And I want to get into that and I have a lot of business model questions about Comet because it is also very compute intensive for you and expensive to run, which you’ve talked about. But to my point about the learning curve and making it approachable, how do you do that? Because when I first opened it, it’s kind of like I don’t know what I can do with this thing. I mean, I go to your X account and I see all the things you’re sharing. But I do think there’s going to be a learning curve that the people building these products don’t necessarily appreciate.

No, no, I appreciate that and it’s been the thing for me, myself as a user is that even though it’s fun to build all these agent use cases, it takes a while to stop doing things the usual way and start using the AIs more, which includes even basic things like what reply you type onto an email thread. Even though Google has these automatic suggested replies, I don’t actually usually like it and it doesn’t often pull context from outside Gmail to help me do that. Or like checking on unread Slack messages. I usually just go open Slack as a tab and try to scroll through those 50, 100 channels I’m on, clicking each of those channels, reading all the messages that are unread. It takes time to actually train myself to use Comet. So what we plan to do is actually publish a lot of the early use cases on educational material and have it be widely accessible.

I think it’s going to go through the same trajectory that chatbots had. I think in the beginning when ChatGPT was launched, I’m sure not a lot of people knew how to use it. What are all the ways in which you could take advantage of it? In fact, I still don’t think people really… It’s not really a widespread thing. There are some people who really know how to use these AI tools very well and most people have used it at least once or twice a week, and they don’t actually use it in their day-to-day workflows.

The browser is going to go through a similar trajectory, but on the other hand, the one use case that’s been very natural, very intuitive that you don’t even have to teach people how to use this is the sidecar. It’s just picked up so much that I feel like it’ll be so intuitive. It’ll almost be like, without the sidecar, why am I using the browser anymore? That’s how it’s going to feel.
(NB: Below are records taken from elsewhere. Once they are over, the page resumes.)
-- ==== Sys2Proof/Machine/Core.lean ====
section
/-! DEFINITION. The machine as the host runs it. -/

def Sys2Proof.core : Host.Core := {
  State := Sys2Proof.Machine.State
  Fault := Sys2Proof.Machine.Fault
  Refusal := Sys2Proof.Machine.Refusal
  step := Sys2Proof.Machine.step
  reset := Sys2Proof.Machine.State.reset }
end

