-- ==== Sys2Proof/Tests/Slice0.lean ====
section
/-! SUPPORT. The model's own tests. The expected results are the spec's: the vectors V<n> and fixtures X<n> of
95_test_vectors, or words written out from the formats of 30_encoding. After them, for every statement with
hypotheses, a state and operands that meet them all. -/

namespace Sys2Proof.Tests

open Sys2Proof.Machine

/-! ### Ill-formed commands are refused (30_encoding R88) -/

theorem test_wellFormed_long_bytes : (Instr.wBytes (List.replicate (2 ^ 24) 0#8)).wellFormed = false := by
  rw [Instr.wellFormed, List.length_replicate]; rfl

theorem test_wellFormed_long_text : (Instr.wStr 0#12 (List.replicate 4096 0#8)).wellFormed = false := by
  rw [Instr.wellFormed, List.length_replicate]; rfl

theorem test_wellFormed_long_source : (Instr.rInit 10#6 (List.replicate (2 ^ 22) 0#8)).wellFormed = false := by
  rw [Instr.wellFormed, List.length_replicate]; rfl

/-- Widths that only give an error status are well formed (R88). -/
theorem test_wellFormed_bad_width : (Instr.wInt 127#7 5#64).wellFormed = true := by decide

/-! ### Decoding of words written out from the formats -/

theorem test_decode_wnew : decode ⟨0x10000000#32, []⟩ = .ok .wNew := by decide
theorem test_decode_wbit : decode ⟨0x20000001#32, []⟩ = .ok (.wBit true) := by decide
theorem test_decode_wint : decode ⟨0x30000010#32, [0x80000000#32, 0x00004321#32]⟩ =
    .ok (.wInt 16#7 0x8000000000004321#64) := by decide
theorem test_decode_wbytes : decode ⟨0x40000005#32, [0x01020304#32, 0x05000000#32]⟩ =
    .ok (.wBytes [0x01#8, 0x02#8, 0x03#8, 0x04#8, 0x05#8]) := by decide
theorem test_decode_wstr : decode ⟨0x50003005#32, [0x41424300#32]⟩ = .ok (.wStr 5#12 [0x41#8, 0x42#8, 0x43#8]) := by
  decide
theorem test_decode_wfinish : decode ⟨0x60000000#32, []⟩ = .ok .wFinish := by decide
theorem test_decode_rinit : decode ⟨0x82800003#32, [0x748F0000#32]⟩ =
    .ok (.rInit 10#6 [0x74#8, 0x8F#8, 0x00#8]) := by decide
theorem test_decode_rnext : decode ⟨0x90000000#32, []⟩ = .ok .rNext := by decide

/-- V52, V57, V60, V62 and V61: each reason for ILLEGAL_COMMAND. -/
theorem test_decode_illegal :
    decode ⟨0x00000000#32, []⟩ = .error .reservedOpcode ∧ decode ⟨0x20000002#32, []⟩ = .error .reservedBit ∧
    decode ⟨0x30000008#32, [0x00000001#32]⟩ = .error .payloadLength ∧
    decode ⟨0x40000002#32, []⟩ = .error .payloadLength ∧
    decode ⟨0x40000003#32, [0x12345601#32]⟩ = .error .unusedLane := by decide

/-- A header of the opcode table with zero payload words is read as its row's command. -/
theorem test_decodeTableWord :
    decodeTableWord 32 0x3000000C = some (.wInt 12#7 0#64) ∧
    decodeTableWord 32 0x80400005 = some (.rInit 1#6 [0#8, 0#8, 0#8, 0#8, 0#8]) ∧
    decodeTableWord 32 0x70000000 = none := by decide

/-- R87: W_FINISH's three bytes as words. -/
theorem test_finishWords : finishWords [0x91#8, 0x23#8, 0x40#8] = [3#32, 0x91234000#32] := by decide

/-! ### One step of small machines -/

/-- One writer and one reader with the given registers, both capacities `cap`, serving port p. -/
def rig (cap : Nat) (w : Writer) (r : Reader) (p : Port) : State :=
  ⟨⟨cap, cap⟩, [w], [r], [], [], p, []⟩

/-- The rig with a transaction in flight at its port, about to be served. -/
def rigServing (cap : Nat) (w : Writer) (r : Reader) (p : Port) (t : Transaction) : State :=
  { rig cap w r p with agenda := [.serve p], inflight := [(p, t)] }

/-- The first writer and the responses after a step. -/
def writerAfter : Host.Outcome State Fault Refusal → Option (Option Writer × List (Port × Response))
  | .next s => some (s.writers[0]?, s.responses)
  | .fault _ => none
  | .refused _ => none

/-- The first reader and the responses after a step. -/
def readerAfter : Host.Outcome State Fault Refusal → Option (Option Reader × List (Port × Response))
  | .next s => some (s.readers[0]?, s.responses)
  | .fault _ => none
  | .refused _ => none

/-- A step of a writer in a 64-byte machine. -/
def writerStep (w : Writer) (t : Transaction) : Option (Option Writer × List (Port × Response)) :=
  writerAfter (step (rigServing 64 w Reader.reset (.writer 0) t))

/-- A step of a reader in a 64-byte machine. -/
def readerStep (r : Reader) (t : Transaction) : Option (Option Reader × List (Port × Response)) :=
  readerAfter (step (rigServing 64 Writer.reset r (.reader 0) t))
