-- ==== Sys2Proof/Machine/State.lean ====
section
/-! DEFINITION. Machine/State.lean: all the state the manual gives the machine, as plain data, and the machine right after
device reset. Records that come and go (waves, workgroups, grids, copies, requests) stand in tables by a number of the
model's own, their uid (notes/assumptions/2.md). -/

namespace Sys2Proof.Machine

/-! ## Traps, stops -/

/-- Trap causes of R381. -/
inductive Cause where
  | illegalOpcode | illegalOperand | staleLatch | straddle | misaligned | illegalConvergence | privilege
  | translation | permission | worldViolation | uncorrectable
  | tileUndeclared | txUndeclaredStore | topRungTrip | scaleMisalign | unframedBlock | outlierOverflow | tileFormat
  | copyError
  | registerDeadlock | nestingOverflow | queueMisuse | staleStamp | sgMisuse
  | software | breakpoint
  deriving DecidableEq, Repr

/-- The code of a cause (R381). -/
def Cause.code : Cause → Nat
  | .illegalOpcode => 0x01 | .illegalOperand => 0x02 | .staleLatch => 0x03 | .straddle => 0x04 | .misaligned => 0x05
  | .illegalConvergence => 0x06 | .privilege => 0x07 | .translation => 0x10 | .permission => 0x11
  | .worldViolation => 0x12 | .uncorrectable => 0x13 | .tileUndeclared => 0x20 | .txUndeclaredStore => 0x21
  | .topRungTrip => 0x22 | .scaleMisalign => 0x23 | .unframedBlock => 0x24 | .outlierOverflow => 0x25
  | .tileFormat => 0x26 | .copyError => 0x27 | .registerDeadlock => 0x30 | .nestingOverflow => 0x31
  | .queueMisuse => 0x32 | .staleStamp => 0x33 | .sgMisuse => 0x34 | .software => 0x3F | .breakpoint => 0x41

/-- A trap as the raising rule gives it (R382, R385): cause, TRAPADDR and TRAPINFO. -/
structure Trap where
  cause : Cause
  addr  : BitVec 64 := 0
  info  : BitVec 64 := 0
  deriving DecidableEq, Repr

/-- How the machine stops. -/
inductive Fault where
  /-- Raised by `exec` of an instruction with a word when no wave is issuing (`State.cur` is none). `step` never raises it: it
  sets `cur` before it calls `exec` of such an instruction. Safe: the hardware has no such situation. -/
  | noIssuingWave
  deriving DecidableEq, Repr

/-- What the model has no meaning for. -/
inductive Refusal where
  /-- Raised by a dispatch arm of an instruction that has no meaning yet. Safe: nothing is claimed about it. -/
  | notModelled (mnemonic : String)
  deriving DecidableEq, Repr

/-! ## Strands, paths, waves -/

/-- A strand's checkpoint record (R69). -/
structure StrandRec where
  start  : BitVec 64 := 0
  fcount : Nat := 0
  pred   : BitVec 16 := 1
  vvalid : BitVec 16 := 0
  log    : List (BitVec 8) := []
  v      : Tab (BitVec 32) := []
  deriving DecidableEq, Repr

/-- A strand slot (R52, R36, R38, R388). The window base of slot i is 4i (R52) and needs no field. -/
structure Strand where
  live  : Bool := false
  pc    : BitVec 64 := 0
  /-- Predicate word; bit 0 reads as 1 (R36). -/
  pred  : BitVec 16 := 1
  /-- Window registers, by number; unlisted ones hold zero. -/
  v     : Tab (BitVec 32) := []
  l0    : BitVec 64 := 0
  l1    : BitVec 64 := 0
  l2    : BitVec 64 := 0
  l3    : BitVec 64 := 0
  /-- How many latches are valid in the current fetch window (R39). -/
  latN  : Nat := 0
  /-- Latch values shifted in so far: where a loaded value goes when it arrives (R38, log 7). -/
  pushes : Nat := 0
  defer : Bool := false
  fc    : Nat := 0
  ckr   : StrandRec := {}
  deriving DecidableEq, Repr

/-- What a path waits for (R59, R60, R300, R305, R311, R340). -/
inductive Wait where
  /-- The path can issue. -/
  | none
  /-- It stands at an instruction whose wait or stall has not ended; the instruction is tried again. `set`: it is of the
  blocking set (R39), so the path does not merge (R55). -/
  | retry (set : Bool)
  /-- Its next window misses in the instruction cache (R61). -/
  | icache
  /-- It arrived at this named barrier (R300). -/
  | barrier (id : Nat)
  /-- It waits in a queue (R305) or the claim queue (R311) and is served there. -/
  | queued
  /-- It stands at an instruction that retires when its reply arrives (R293), or when the commit proceeds (R272). -/
  | reply
  /-- It stands at a staging point of the release round (R339). -/
  | staged
  deriving DecidableEq, Repr
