-- ==== Sys2Proof/Machine/Hub.lean ====
section
/-! DEFINITION. Machine/Hub.lean: the management space (15_host R404 to R408, R411, R412): its registers, ownership, doorbells
and error records, as the two ports and level-2 code reach them. -/

namespace Sys2Proof.Machine

/-- A port's record. -/
def Hub.port (h : Hub) (p : Bool) : Port := if p then h.p1 else h.p0
/-- Change a port's record. -/
def Hub.setPort (h : Hub) (p : Bool) (x : Port) : Hub := if p then { h with p1 := x } else { h with p0 := x }
/-- Who accesses: a port, or level-2 code (none), whose writes count as the owner's (R405). -/
def Hub.mayWrite (h : Hub) (who : Option Bool) : Bool :=
  match who with
  | none => true
  | some p => h.owner == some p

/-- Code of MG_OWNER (R406). -/
def Hub.ownerCode (h : Hub) : Nat := match h.owner with | none => 0 | some false => 1 | some true => 2

/-- MG_ID (R406). -/
def Hub.mgId (h : Hub) : Nat := 0x7400 + (h.steps.headD 0).toNat * 2 ^ 16
/-- MG_BOOTST (R406). -/
def Hub.mgBootst (h : Hub) : Nat := h.bootState.toNat + h.bootReason.toNat * 2 ^ 8
/-- MG_CMD (R406). -/
def Hub.mgCmd (h : Hub) : Nat :=
  h.cmdOp.toNat + h.cmdCtx.toNat * 2 ^ 8 + h.busy.toNat * 2 ^ 14 + h.cmdErr.toNat * 2 ^ 15 + h.estat.toNat * 2 ^ 16
/-- MG_PWR (R406). -/
def Hub.mgPwr (h : Hub) : Nat := h.avg.toNat + h.limit.toNat * 2 ^ 16 + h.throttle.toNat * 2 ^ 32

/-- The 64-bit register at an aligned offset below 0x68, as it reads (R405, R406). -/
def Hub.reg (h : Hub) (who : Option Bool) (off : Nat) : Nat :=
  match off with
  | 0x00 => h.mgId
  | 0x08 => h.mgBootst
  | 0x10 => h.ownerCode + (match who with | some p => (h.owner == some p).toNat * 4 | none => 0)
  | 0x28 => h.mgCmd
  | 0x30 => h.arg0.toNat
  | 0x38 => h.arg1.toNat
  | 0x40 => h.arg2.toNat
  | 0x48 => h.arg3.toNat
  | 0x50 => h.mgPwr
  | 0x58 => (h.port (who.getD false)).winbase.toNat
  | 0x60 => if who == none then h.p1.winbase.toNat else 0
  | _ => 0

/-- State code of a context in its error record (R412). -/
def CtxSt.code : CtxSt → Nat
  | .free => 0 | .switchedOut => 1 | .running => 2 | .aborted => 3 | .leaving => 2

/-- The 64 bytes of a context's error record (R412), as a number. -/
def Ctx.errRecord (c : Ctx) : Nat :=
  let e := c.err
  e.cause.toNat + c.st.code * 2 ^ 8 + e.faults.toNat * 2 ^ 16 + e.source.toNat * 2 ^ 48 + e.fcause.toNat * 2 ^ 56 +
  e.trappc.toNat * 2 ^ 64 + e.forced.toNat * 2 ^ 128 + e.uncorr.toNat * 2 ^ 192 + e.uncAddr.toNat * 2 ^ 256 +
  e.halt.toNat * 2 ^ 320 + e.haltPc.toNat * 2 ^ 384 +
  (e.core.toNat + e.wave.toNat * 2 ^ 10 + e.bells.toNat * 2 ^ 15) * 2 ^ 448

/-- A byte of the management space as it reads (R405); an access the table does not allow reads zero. -/
def State.mgByte (s : State) (who : Option Bool) (off : Nat) : BitVec 8 :=
  if off < 0x68 then BitVec.ofNat 8 (s.hub.reg who (off / 8 * 8) / 2 ^ (8 * (off % 8)))
  else if 0x20000 ≤ off && off < 0x21000 then
    BitVec.ofNat 8 ((s.ctxD ((off - 0x20000) / 64)).errRecord / 2 ^ (8 * (off % 64)))
  else if 0x30000 ≤ off && off < 0x30200 then memGet s.hub.report (off - 0x30000)
  else if 0x30200 ≤ off && off < 0x30C00 then memGet s.hub.identity (off - 0x30200)
  else 0

/-- A doorbell write (R408): a valid producer count is taken, any other value is ignored and counted; a free context
records nothing. -/
def State.ringDoorbell (s : State) (c q : Nat) (p : BitVec 32) : State :=
  let x := s.ctxD c
  if x.st == .free then s
  else
    let k := x.queues.getD q {}
    if k.isSet && (p - k.cidx).toNat ≤ k.cap && (p - k.pidx).toNat ≤ k.cap then
      s.updCtx c fun x => { x with queues := x.queues.set q { k with pidx := p } }
    else s.updErr c fun e => { e with bells := if e.bells == 0xFF then e.bells else e.bells + 1 }

/-- A claim (R407): judged when no port owns the device. -/
def State.claim (s : State) (p : Bool) : State :=
  if s.hub.owner == none then s.updHub fun h => { h with owner := some p } else s

/-- A write of MG_HANDOVER by the owner (R407); `target` is the TARGET field. -/
def State.handover (s : State) (target : Nat) : State :=
  match target with
  | 0 => s.updHub fun h => { h with owner := none }
  | 1 => if s.hub.owner == none then s else s.updHub fun h => { h with owner := some false }
  | 2 => if s.hub.owner == none then s else s.updHub fun h => { h with owner := some true }
  | _ => s

/-- The 8-byte value a register has after some of its bytes are written. -/
def mergeBytes (old : Nat) (bs : List (Option (BitVec 8))) : Nat :=
  (List.range 8).foldl (fun n i =>
    let b := match bs.getD i none with
      | some x => x.toNat
      | none => old / 2 ^ (8 * i) % 256
    n + b * 2 ^ (8 * i)) 0

/-- A command is written into MG_CMD (R411): BUSY is set, and the command waits to act. -/
def Hub.issueCommand (h : Hub) (x : Nat) : Hub :=
  let op := BitVec.ofNat 8 x
  let cx := BitVec.ofNat 6 (x / 256)
  { h with
    cmdOp := op, cmdCtx := cx, busy := true, cmdErr := false, estat := 0,
    command := some { op := op, ctx := cx.toNat } }

/-- Write to an aligned register of the management space (R405 to R408): the bytes that are written, by position. A write
the table does not allow is dropped. While no port owns the device, a port can write MG_CLAIM only (R407). -/
def State.mgWriteReg (s : State) (who : Option Bool) (off : Nat) (bs : List (Option (BitVec 8))) : State :=
  let h := s.hub
  let x := mergeBytes (h.reg who off) bs
  let may := h.mayWrite who
  let arg := fun (f : Hub → Hub) => if may && !h.busy then s.updHub f else s
  let win := BitVec.ofNat 64 x &&& 0x3FFC0000000
  if off == 0x18 then (match who with | some p => s.claim p | none => s)
  else if off == 0x20 then (if may then s.handover (x % 4) else s)
  else if off == 0x28 then arg fun h => h.issueCommand x
  else if off == 0x30 then arg fun h => { h with arg0 := BitVec.ofNat 64 x }
  else if off == 0x38 then arg fun h => { h with arg1 := BitVec.ofNat 64 x }
  else if off == 0x40 then arg fun h => { h with arg2 := BitVec.ofNat 64 x }
  else if off == 0x48 then arg fun h => { h with arg3 := BitVec.ofNat 64 x }
  else if off == 0x58 then
    if who == none || h.owner != none then
      let p := who.getD false
      s.updHub fun h => h.setPort p { h.port p with winbase := win }
    else s
  else if off == 0x60 then
    if who == none then s.updHub fun h => h.setPort true { h.p1 with winbase := win } else s
  else if 0x10000 ≤ off && off < 0x18000 then
    if may && (bs.take 4).all (·.isSome) then
      s.ringDoorbell ((off - 0x10000) / 512) ((off - 0x10000) / 8 % 64) (BitVec.ofNat 32 (mergeBytes 0 bs))
    else s
  else if 0x1000000 ≤ off && off < 0x2000000 then
    if may && h.bootState != 3 then
      let img := (List.range 8).foldl (fun m i => match bs.getD i none with
        | some b => memSet m (off - 0x1000000 + i) b
        | none => m) h.image
      s.updHub fun h => { h with image := img }
    else s
  else s

/-- Write bytes into the management space, register by register in ascending order. -/
def State.mgWrite (s : State) (who : Option Bool) (off : Nat) (bytes : List (BitVec 8)) : State :=
  let n := bytes.length
  let first := off / 8
  let last := (off + n - 1) / 8
  if n = 0 then s
  else (List.range (last + 1 - first)).foldl (fun s k =>
    let a := (first + k) * 8
    s.mgWriteReg who a ((List.range 8).map fun i =>
      if off ≤ a + i && a + i < off + n then bytes[a + i - off]? else none)) s

end Sys2Proof.Machine
end

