/-- Write a byte into a workgroup's versions, and into the version tile of its task's region (R331). -/
def State.verWrite (s : State) (g : Nat) (priv : BitVec 2) (va : BitVec 64) (b : BitVec 8) : State :=
  let s := s.updWg g fun w => { w with ver := w.ver.set va.toNat (b, priv) }
  match s.depOf g with
  | none => s
  | some d => d.tiles.foldl (fun s e =>
      match (d.regions.find? (·.1 == e.1)).bind fun r => r.2.locate va with
      | none => s
      | some (i, j) => s.updTile e.2 fun t => { t with bytes := t.bytes.set (i * t.width + j) b }) s

/-- What a fill or a drain wrote into the first `rows` rows and `cols` columns of a version tile, the task has written: the
region's bytes there belong to the version (R330, R331, R332). -/
def State.claimVersion (s : State) (g t rows cols : Nat) (priv : BitVec 2) : State :=
  match (s.depOf g).bind fun d => (d.tiles.find? (·.2 == t)).bind fun e => d.regions.find? (·.1 == e.1) with
  | none => s
  | some (_, r) =>
    let x := s.tileD t
    let bytes := (List.range (min rows r.rows)).flatMap fun i => (List.range (min cols r.rowBytes)).filterMap fun j =>
      (x.bytes.get? (i * x.width + j)).map fun b => ((r.base + BitVec.ofInt 64 (i * r.pitch + j)).toNat, (b, priv))
    s.updWg g fun w => { w with ver := Tab.setAll w.ver bytes }

/-- Where a byte that a workgroup writes goes: into its versions (inside an attempt, or in a renamed region of its task),
into the round's staged stores (deterministic mode), or to memory. -/
def State.putByte (s : State) (u seq : Nat) (priv : BitVec 2) (asid : BitVec 12) (att det : Bool) (pa : Nat) (va : BitVec 64)
    (b : BitVec 8) : State :=
  let w := s.waveD u
  if att then s.verWrite (s.txHome w.wg) priv va b
  else if s.renames w.wg va then s.verWrite w.wg priv va b
  else if det then
    s.updWg w.wg fun g =>
      { g with staged := g.staged ++ [{ wave := w.idx, seq := seq, va := va, pa := pa, byte := b, priv := priv }] }
  else s.writeBytes (dieOf (s.wgD w.wg).core) asid pa [b]

/-- A store of a wave: aligned, checked bytes at an address (R169, R175, R176). `direct`: it is performed at a staging
point of the round, and so not staged (R339). -/
def State.storeBytes (s : State) (u : Nat) (direct : Bool) (pa : Nat) (va : BitVec 64) (bs : List (BitVec 8)) : State :=
  let w := s.waveD u
  let att := s.inAttempt w
  let det := s.isDet w.wg && !direct
  let ren := (List.range bs.length).any fun k => s.renames w.wg (va + BitVec.ofNat 64 k)
  let asid := s.asidOf (s.ctxOf w.wg)
  let s := if !att && !det && !ren then s.writeBytes (dieOf (s.coreOf w)) asid pa bs
    else ((List.range bs.length).zip bs).foldl (fun s x =>
      s.putByte u w.icount.toNat w.priv asid att det (pa + x.1) (va + BitVec.ofNat 64 x.1) x.2) s
  s.l1Drop (s.coreOf w) (pa / 64)

/-- A migration stalls writes (R159 step 2). -/
def State.stalling (s : State) : Bool := s.mem.migs.any fun e => e.2.stalled

/-- Write bytes at virtual addresses outside any wave, per aligned 32-byte sector (R185): a sector that fails its check is
not written, and the fault is handed to `fail`; the L1s of `cores` lose the lines (R154). The bytes are given by address, rising, with the level they are checked
at. -/
def State.publish (s : State) (a : Who) (cores : List Nat) (bs : Tab (BitVec 8 × BitVec 2))
    (fail : State → Cause → State) : State :=
  let sectors := ((bs.map fun e => e.1 / 32).eraseDups)
  sectors.foldl (fun s k =>
    let mine := bs.filter fun e => e.1 / 32 == k
    match mine with
    | [] => s
    | (_, _, lev) :: _ =>
      match s.translate { a with priv := lev } .store (BitVec.ofNat 64 (k * 32)) with
      | .error f => fail s f.cause
      | .ok pa =>
        let s := cores.foldl (fun s c => s.l1Drop c (pa / 64)) s
        let t := mine.foldl (fun s e => s.writeBytes a.die (s.asidOf a.ctx) (pa + e.1 % 32) [e.2.1]) s
        if mine.length = 32 then t.updMem fun m => m.clearPoison pa 32 else t) s

end Sys2Proof.Machine
end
It does quickly make the traditional chatbot, the Perplexity or ChatGPT interface, feel a little arcane when you have the sidecar with the webpage.

Exactly, a lot of people are using ChatGPT for… You’re on an email and you want to know how to respond, so you copy / paste a bunch of context. You go there, you ask it to do something, and then you copy / paste it back. You edit it finally in your Gmail box or you do it in your Google Sheets or Google Docs. Comet is just going to feel much more intuitive. You have it right there on the side and you can do your edits, or you’re using it to draft a tweet, or Elon Musk posts something and you want to post a funny response to that. You can literally ask Comet, ‘Hey, draft me a funny reply tweet to that,’ and it’ll automatically have it ready for you. You literally have to click the post button.

All that stuff is going to definitely reduce the amount of times you really open another tab and keep asking the AI. And firing up jobs right from your current website to go pull up relevant context for you and having it just come back and push notify you when it’s ready, that’s feeling like another level of delegation.

Where is Comet struggling based on the early data you’ve seen?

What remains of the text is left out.